New York Times
January 12, 2002


Eisenhower in Kabul
By Douglas Brinkley

There is speculation now about whether President Bush will visit
Afghanistan once the American bombing campaign ceases and the new
government is established in Kabul. If he does go, he will not be the
first American president to make the journey. On Dec. 9, 1959, Dwight
D. Eisenhower, while on a goodwill mission to Central Asia and the
Middle East, made a pilgrimage to Kabul. There, he met with the
eager, 45-year- old Afghan king, Mohammad Zahir Shah — the same king
many now would like to see return from exile to reclaim the throne in
Kabul.

Eisenhower had long been eager to visit that strange and forbidding
land. "It was a boyhood dream of his to see the Khyber Pass and size
up how tough their soldiers were," Gen. Andrew Goodpaster, who served
as Eisenhower's assistant on that trip, recently recalled. On the
morning of Dec. 9, Eisenhower, who had been in Karachi to discuss
Pakistan's troublesome relationship with India with President
Mohammad Ayub Khan, flew from Pakistan to Bagram Airport, 38 miles
from Kabul. The flight, as reported by Russell Baker in The Times,
was harrowing: as the president's jet swooped across the snow- capped
peaks dividing Pakistan from Afghanistan and prepared to land, "six
Soviet MIG-17's flown by Afghan pilots streaked out to escort it in."
This was no accident: Soviet aid had been pouring into the country
since 1955, when Nikita Khrushchev had visited. The Kremlin was eager
to give Ike a little reminder that it was in charge in this
supposedly neutral nation. This was just the beginning of one of the
most curious days of Eisenhower's presidency.
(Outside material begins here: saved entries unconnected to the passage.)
-- ==== Sys2Proof/Laws/State.lean ====
section
/-! SUPPORT. One lemma per field and per table for every update of the state, so that no proof unfolds an update. -/

set_option Elab.async false

namespace Sys2Proof.Machine

/-! ### Read after write of one table -/

@[simp] theorem State.setInputModule_inputModule_self (s : State) (m : Fin 16) (v : InputModule) : (s.setInputModule m v).inputModule m = v := by
  simp [State.setInputModule, State.inputModule]

theorem State.setInputModule_inputModule_ne (s : State) (v : InputModule) {m j : Fin 16} (hj : j ≠ m) :
    (s.setInputModule m v).inputModule j = s.inputModule j := by
  simp [State.setInputModule, State.inputModule, Table.get_set_ne _ _ _ hj]

theorem State.setInputModule_inputModule (s : State) (m j : Fin 16) (v : InputModule) :
    (s.setInputModule m v).inputModule j = if j = m then v else s.inputModule j := by
  simp [State.setInputModule, State.inputModule, Table.get_set]

@[simp] theorem State.setPoint_point_self (s : State) (p : Fin 1024) (v : Point) : (s.setPoint p v).point p = v := by
  simp [State.setPoint, State.point]

theorem State.setPoint_point_ne (s : State) (v : Point) {p j : Fin 1024} (hj : j ≠ p) :
    (s.setPoint p v).point j = s.point j := by
  simp [State.setPoint, State.point, Table.get_set_ne _ _ _ hj]

theorem State.setPoint_point (s : State) (p j : Fin 1024) (v : Point) :
    (s.setPoint p v).point j = if j = p then v else s.point j := by
  simp [State.setPoint, State.point, Table.get_set]

@[simp] theorem State.setWindow_window_self (s : State) (w : Fin 192) (v : Window) : (s.setWindow w v).window w = v := by
  simp [State.setWindow, State.window]

theorem State.setWindow_window_ne (s : State) (v : Window) {w j : Fin 192} (hj : j ≠ w) :
    (s.setWindow w v).window j = s.window j := by
  simp [State.setWindow, State.window, Table.get_set_ne _ _ _ hj]

theorem State.setWindow_window (s : State) (w j : Fin 192) (v : Window) :
    (s.setWindow w v).window j = if j = w then v else s.window j := by
  simp [State.setWindow, State.window, Table.get_set]

@[simp] theorem State.setDriver_driver_self (s : State) (d : Fin 6) (v : Option Nat) : (s.setDriver d v).driver d = v := by
  simp [State.setDriver, State.driver]

theorem State.setDriver_driver_ne (s : State) (v : Option Nat) {d j : Fin 6} (hj : j ≠ d) :
    (s.setDriver d v).driver j = s.driver j := by
  simp [State.setDriver, State.driver, Table.get_set_ne _ _ _ hj]

theorem State.setDriver_driver (s : State) (d j : Fin 6) (v : Option Nat) :
    (s.setDriver d v).driver j = if j = d then v else s.driver j := by
  simp [State.setDriver, State.driver, Table.get_set]

@[simp] theorem State.setGroup_group_self (s : State) (g : Fin 32) (v : Group) : (s.setGroup g v).group g = v := by
  simp [State.setGroup, State.group]

theorem State.setGroup_group_ne (s : State) (v : Group) {g j : Fin 32} (hj : j ≠ g) :
    (s.setGroup g v).group j = s.group j := by
  simp [State.setGroup, State.group, Table.get_set_ne _ _ _ hj]

theorem State.setGroup_group (s : State) (g j : Fin 32) (v : Group) :
    (s.setGroup g v).group j = if j = g then v else s.group j := by
  simp [State.setGroup, State.group, Table.get_set]

@[simp] theorem State.setHorn_horn_self (s : State) (h : Fin 4) (v : Horn) : (s.setHorn h v).horn h = v := by
  simp [State.setHorn, State.horn]

theorem State.setHorn_horn_ne (s : State) (v : Horn) {h j : Fin 4} (hj : j ≠ h) :
    (s.setHorn h v).horn j = s.horn j := by
  simp [State.setHorn, State.horn, Table.get_set_ne _ _ _ hj]

theorem State.setHorn_horn (s : State) (h j : Fin 4) (v : Horn) :
    (s.setHorn h v).horn j = if j = h then v else s.horn j := by
  simp [State.setHorn, State.horn, Table.get_set]

@[simp] theorem State.setElement_element_self (s : State) (e : Fin 64) (v : Element) : (s.setElement e v).element e = v := by
  simp [State.setElement, State.element]

theorem State.setElement_element_ne (s : State) (v : Element) {e j : Fin 64} (hj : j ≠ e) :
    (s.setElement e v).element j = s.element j := by
  simp [State.setElement, State.element, Table.get_set_ne _ _ _ hj]

theorem State.setElement_element (s : State) (e j : Fin 64) (v : Element) :
    (s.setElement e v).element j = if j = e then v else s.element j := by
  simp [State.setElement, State.element, Table.get_set]

@[simp] theorem State.setChannel_channel_self (s : State) (c : Fin 16) (v : Channel) : (s.setChannel c v).channel c = v := by
  simp [State.setChannel, State.channel]

theorem State.setChannel_channel_ne (s : State) (v : Channel) {c j : Fin 16} (hj : j ≠ c) :
    (s.setChannel c v).channel j = s.channel j := by
  simp [State.setChannel, State.channel, Table.get_set_ne _ _ _ hj]

theorem State.setChannel_channel (s : State) (c j : Fin 16) (v : Channel) :
    (s.setChannel c v).channel j = if j = c then v else s.channel j := by
  simp [State.setChannel, State.channel, Table.get_set]

@[simp] theorem State.setOutputModule_outputModule_self (s : State) (k : Fin 8) (v : OutputModule) : (s.setOutputModule k v).outputModule k = v := by
  simp [State.setOutputModule, State.outputModule]

theorem State.setOutputModule_outputModule_ne (s : State) (v : OutputModule) {k j : Fin 8} (hj : j ≠ k) :
    (s.setOutputModule k v).outputModule j = s.outputModule j := by
  simp [State.setOutputModule, State.outputModule, Table.get_set_ne _ _ _ hj]

theorem State.setOutputModule_outputModule (s : State) (k j : Fin 8) (v : OutputModule) :
    (s.setOutputModule k v).outputModule j = if j = k then v else s.outputModule j := by
  simp [State.setOutputModule, State.outputModule, Table.get_set]

/-! ### Every other table and field -/

@[simp] theorem State.setInputModule_point (s : State) (m : Fin 16) (v : InputModule) (j : Fin 1024) :
    (s.setInputModule m v).point j = s.point j := rfl
@[simp] theorem State.setInputModule_window (s : State) (m : Fin 16) (v : InputModule) (j : Fin 192) :
    (s.setInputModule m v).window j = s.window j := rfl
@[simp] theorem State.setInputModule_driver (s : State) (m : Fin 16) (v : InputModule) (j : Fin 6) :
    (s.setInputModule m v).driver j = s.driver j := rfl
@[simp] theorem State.setInputModule_group (s : State) (m : Fin 16) (v : InputModule) (j : Fin 32) :
    (s.setInputModule m v).group j = s.group j := rfl
@[simp] theorem State.setInputModule_horn (s : State) (m : Fin 16) (v : InputModule) (j : Fin 4) :
    (s.setInputModule m v).horn j = s.horn j := rfl
@[simp] theorem State.setInputModule_element (s : State) (m : Fin 16) (v : InputModule) (j : Fin 64) :
    (s.setInputModule m v).element j = s.element j := rfl
@[simp] theorem State.setInputModule_channel (s : State) (m : Fin 16) (v : InputModule) (j : Fin 16) :
    (s.setInputModule m v).channel j = s.channel j := rfl
@[simp] theorem State.setInputModule_outputModule (s : State) (m : Fin 16) (v : InputModule) (j : Fin 8) :
    (s.setInputModule m v).outputModule j = s.outputModule j := rfl
@[simp] theorem State.setInputModule_resetLow (s : State) (m : Fin 16) (v : InputModule) : (s.setInputModule m v).resetLow = s.resetLow := rfl
@[simp] theorem State.setInputModule_node (s : State) (m : Fin 16) (v : InputModule) : (s.setInputModule m v).node = s.node := rfl
@[simp] theorem State.setInputModule_portA (s : State) (m : Fin 16) (v : InputModule) : (s.setInputModule m v).portA = s.portA := rfl
@[simp] theorem State.setInputModule_portB (s : State) (m : Fin 16) (v : InputModule) : (s.setInputModule m v).portB = s.portB := rfl
@[simp] theorem State.setInputModule_unknownSource (s : State) (m : Fin 16) (v : InputModule) : (s.setInputModule m v).unknownSource = s.unknownSource := rfl
@[simp] theorem State.setInputModule_ignoredButtons (s : State) (m : Fin 16) (v : InputModule) : (s.setInputModule m v).ignoredButtons = s.ignoredButtons := rfl
@[simp] theorem State.setInputModule_unknownConfirms (s : State) (m : Fin 16) (v : InputModule) : (s.setInputModule m v).unknownConfirms = s.unknownConfirms := rfl
@[simp] theorem State.setInputModule_time (s : State) (m : Fin 16) (v : InputModule) : (s.setInputModule m v).time = s.time := rfl
@[simp] theorem State.setInputModule_points (s : State) (m : Fin 16) (v : InputModule) : (s.setInputModule m v).points = s.points := rfl
@[simp] theorem State.setInputModule_decay (s : State) (m : Fin 16) (v : InputModule) : (s.setInputModule m v).decay = s.decay := rfl
@[simp] theorem State.setInputModule_ann (s : State) (m : Fin 16) (v : InputModule) : (s.setInputModule m v).ann = s.ann := rfl
@[simp] theorem State.setInputModule_elements (s : State) (m : Fin 16) (v : InputModule) : (s.setInputModule m v).elements = s.elements := rfl
@[simp] theorem State.setInputModule_trip (s : State) (m : Fin 16) (v : InputModule) : (s.setInputModule m v).trip = s.trip := rfl
@[simp] theorem State.setInputModule_events (s : State) (m : Fin 16) (v : InputModule) : (s.setInputModule m v).events = s.events := rfl
@[simp] theorem State.setInputModule_mode (s : State) (m : Fin 16) (v : InputModule) : (s.setInputModule m v).mode = s.mode := rfl
@[simp] theorem State.setInputModule_frozen (s : State) (m : Fin 16) (v : InputModule) : (s.setInputModule m v).frozen = s.frozen := rfl
@[simp] theorem State.setInputModule_settings (s : State) (m : Fin 16) (v : InputModule) : (s.setInputModule m v).settings = s.settings := rfl
@[simp] theorem State.setInputModule_reply (s : State) (m : Fin 16) (v : InputModule) : (s.setInputModule m v).reply = s.reply := rfl
@[simp] theorem State.setInputModule_arriving (s : State) (m : Fin 16) (v : InputModule) : (s.setInputModule m v).arriving = s.arriving := rfl
@[simp] theorem State.setInputModule_pending (s : State) (m : Fin 16) (v : InputModule) : (s.setInputModule m v).pending = s.pending := rfl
Winter had set in on this landlocked nation of 12 million and the
temperature was near freezing, yet tens of thousands of villagers
lined the route from the airport to Kabul. Zahir Shah, looking like a
boyish stand-in for Charles de Gaulle, escorted him down the route
(now paved by the Soviets) that had been traveled by Alexander the
Great, the Persians and Genghis Khan. Many of the tribesmen cheering
at the roadside had been waiting for hours, warming themselves over
small bonfires. "Faces were weather- beaten, often hidden by full
beards and turbans, more than faintly similar to biblical pictures of
the time of Abraham," Eisenhower later wrote in his memoir, "Waging
Peace." "Few, if any, women were present."

Once at Chilstoon Palace, Eisenhower and the king talked for five
hours, with Eisenhower raising concerns over the Afghan monarchy
accepting so much Soviet aid and the king asking for more than the
$145 million in economic assistance that the United States had
already promised him for building roads, a new airport in Kandahar
and dams, and for training teachers.

Besides making a plea for more money, the king also hoped that
Eisenhower could intervene with two difficult problems: improving
Afghanistan's relationship with Pakistan and helping to solve a
prickly water dispute between Afghanistan and Iran. According to the
declassified report on the Eisenhower-Zahir Shah meeting, the
president told the king that "nothing was easy these days" and that
he was "not a mediator" but would "do what he could."

General Goodpaster remembers talking to Ike as the president's plane
finally left Afghan soil. The president liked Zahir Shah but his mind
was not on cold war politics or economic aid. (The joint communiqué
issued by the two leaders said little of substance, mainly noting
that the trip "had strengthened the already warm and friendly
relations between the two countries.") Instead, Eisenhower was most
interested in the chanting tribesmen he had seen and the desolate
majesty of the Hindu Kush. As General Goodpaster recalls, Ike
considered the Afghans "the most determined lot he had ever
encountered."


Douglas Brinkley is director of the Eisenhower Center for American
Studies and professor of history at the University of New Orleans.